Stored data
⁂

-- ==== Sys2Proof/Certificates/Slice0/Obligations.lean ====
section
/-! DEFINITION. The statements for the provers. Each docstring names the rule of spec/ it formalises, or
says what it is derived from. The block's parameters are the model's argument (00_scope.md R2): a
statement about a block holds for every `z : Params`, or for every `z.ok` that obeys R2's constraints. -/

open Sys2Proof Sys2Proof.Machine

/-! ### Encoding -/

/-- Decoding the word of a well-formed command gives that command back, every operand at every value, for
every number of buffers (30_encoding.md R113, R118, R119; 00_scope.md R2). -/
def Obligations.DecodeInvertsEncode : Prop :=
  ∀ (nbuf : Nat) (i : Instr), nbuf ≤ 8 → i.wellFormed nbuf = true → decode nbuf (encode i) = .ok i

/-- A word that decodes is the encoding of a well-formed command: no bit of a legal word is ignored
(30_encoding.md R113, R117, R118). -/
def Obligations.EncodeInvertsDecode : Prop :=
  ∀ (nbuf : Nat) (w : Word) (i : Instr), decode nbuf w = .ok i → i.wellFormed nbuf = true ∧ encode i = w

/-- Words written out from 30_encoding.md R113 decode to the commands they stand for in a
block of eight buffers. -/
def Obligations.SampleWordsDecode : Prop :=
  decode 8 0x00000000 = .ok .nop ∧ decode 8 0x10000000 = .ok .lload ∧ decode 8 0x11000000 = .ok .lstep ∧
  decode 8 0x12700000 = .ok (.lgen 7) ∧ decode 8 0x13500001 = .ok (.lgens 5 true) ∧
  decode 8 0x20765400 = .ok (.enc 7 6 5 4) ∧ decode 8 0x30070000 = .ok (.minit 7) ∧
  decode 8 0x31000001 = .ok (.mstep true) ∧ decode 8 0x32013000 = .ok (.matchText 1 3)

/-- 30_encoding.md R116: an OPC value outside the nine is illegal; executing the word ends the command
with code 0x01 and no other effect. -/
def Obligations.IllegalOpcodeEndsTheCommand : Prop :=
  ∀ (z : Params) (s : Block z), s.stBusy = true →
    (s.cmdLatch.extractLsb' 24 8).toNat ∉ [0x00, 0x10, 0x11, 0x12, 0x13, 0x20, 0x30, 0x31, 0x32] →
    decode z.nbuf s.cmdLatch = .error .illegalOpcode ∧
    engineTurn ⟨z, s⟩ =
      .next ⟨z, { s with stErr := true, errcode := 0x01, stBusy := false, stDone := true }⟩

/-- 30_encoding.md R114, R117: a listed opcode with a field that must be zero nonzero, IMM[7:1] nonzero,
or a used buffer field of NBUF or more, ends the command with code 0x02 and no other effect. -/
def Obligations.IllegalFieldEndsTheCommand : Prop :=
  ∀ (z : Params) (s : Block z) (op : Opcode), s.stBusy = true →
    (s.cmdLatch.extractLsb' 24 8, op) ∈ opcodeMap →
    (s.cmdLatch &&& rowMask op ≠ rowMatch op ∨
      ∃ f ∈ rowUsed op, z.nbuf ≤ (s.cmdLatch.extractLsb' (bufFieldLsb f) 4).toNat) →
    decode z.nbuf s.cmdLatch = .error .illegalField ∧
    engineTurn ⟨z, s⟩ =
      .next ⟨z, { s with stErr := true, errcode := 0x02, stBusy := false, stDone := true }⟩

/-! ### Reset and the invariants -/

/-- 10_state.md R69: after a hard reset or a soft reset, and at power-on, every register takes its value
in the table. -/
def Obligations.ResetGivesTheTable : Prop :=
  State.reset.block.registersAtReset ∧
  ∀ z : Params, (Block.powerOn z).registersAtReset ∧
    ∀ s : Block z, s.hardReset.registersAtReset ∧ s.softReset.registersAtReset

/-- The constraints of 00_scope.md R2 hold of the reference configuration, and the invariants hold at
reset, in every configuration that obeys the constraints (10_state.md R61, R62; 43_matcher.md R214, R236,
R237; 60_exceptions.md R250). -/
def Obligations.ResetSatisfiesTheInvariants : Prop :=
  State.reset = State.powerOn Params.reference ∧ Params.reference.ok ∧
  ∀ z : Params, z.ok →
    (State.powerOn z).has Block.lfsrOk ∧ (State.powerOn z).has Block.matcherOk ∧
    (State.powerOn z).has Block.windowOk ∧ (State.powerOn z).has Block.nestedOk ∧
    (State.powerOn z).has Block.outcomeOk ∧ (State.powerOn z).has Block.resultsOk

/-- Every step keeps 10_state.md R61: degree, polynomial and state of a loaded LFSR stay in range. -/
def Obligations.StepKeepsLfsrInRange : Prop :=
  ∀ s t : State, s.has Block.lfsrOk → step s = .next t → t.has Block.lfsrOk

⁂

PROBLEM DESCRIPTION:
Output nothing but the lines from the one containing "(State.powerOn z).has Block.lfsrOk" through the last line of the data, exactly as they stand.

RESULT OF THE EXERCISE:
    (State.powerOn z).has Block.lfsrOk ∧ (State.powerOn z).has Block.matcherOk ∧
    (State.powerOn z).has Block.windowOk ∧ (State.powerOn z).has Block.nestedOk ∧
    (State.powerOn z).has Block.outcomeOk ∧ (State.powerOn z).has Block.resultsOk

/-- Every step keeps 10_state.md R61: degree, polynomial and state of a loaded LFSR stay in range. -/
def Obligations.StepKeepsLfsrInRange : Prop :=
  ∀ s t : State, s.has Block.lfsrOk → step s = .next t → t.has Block.lfsrOk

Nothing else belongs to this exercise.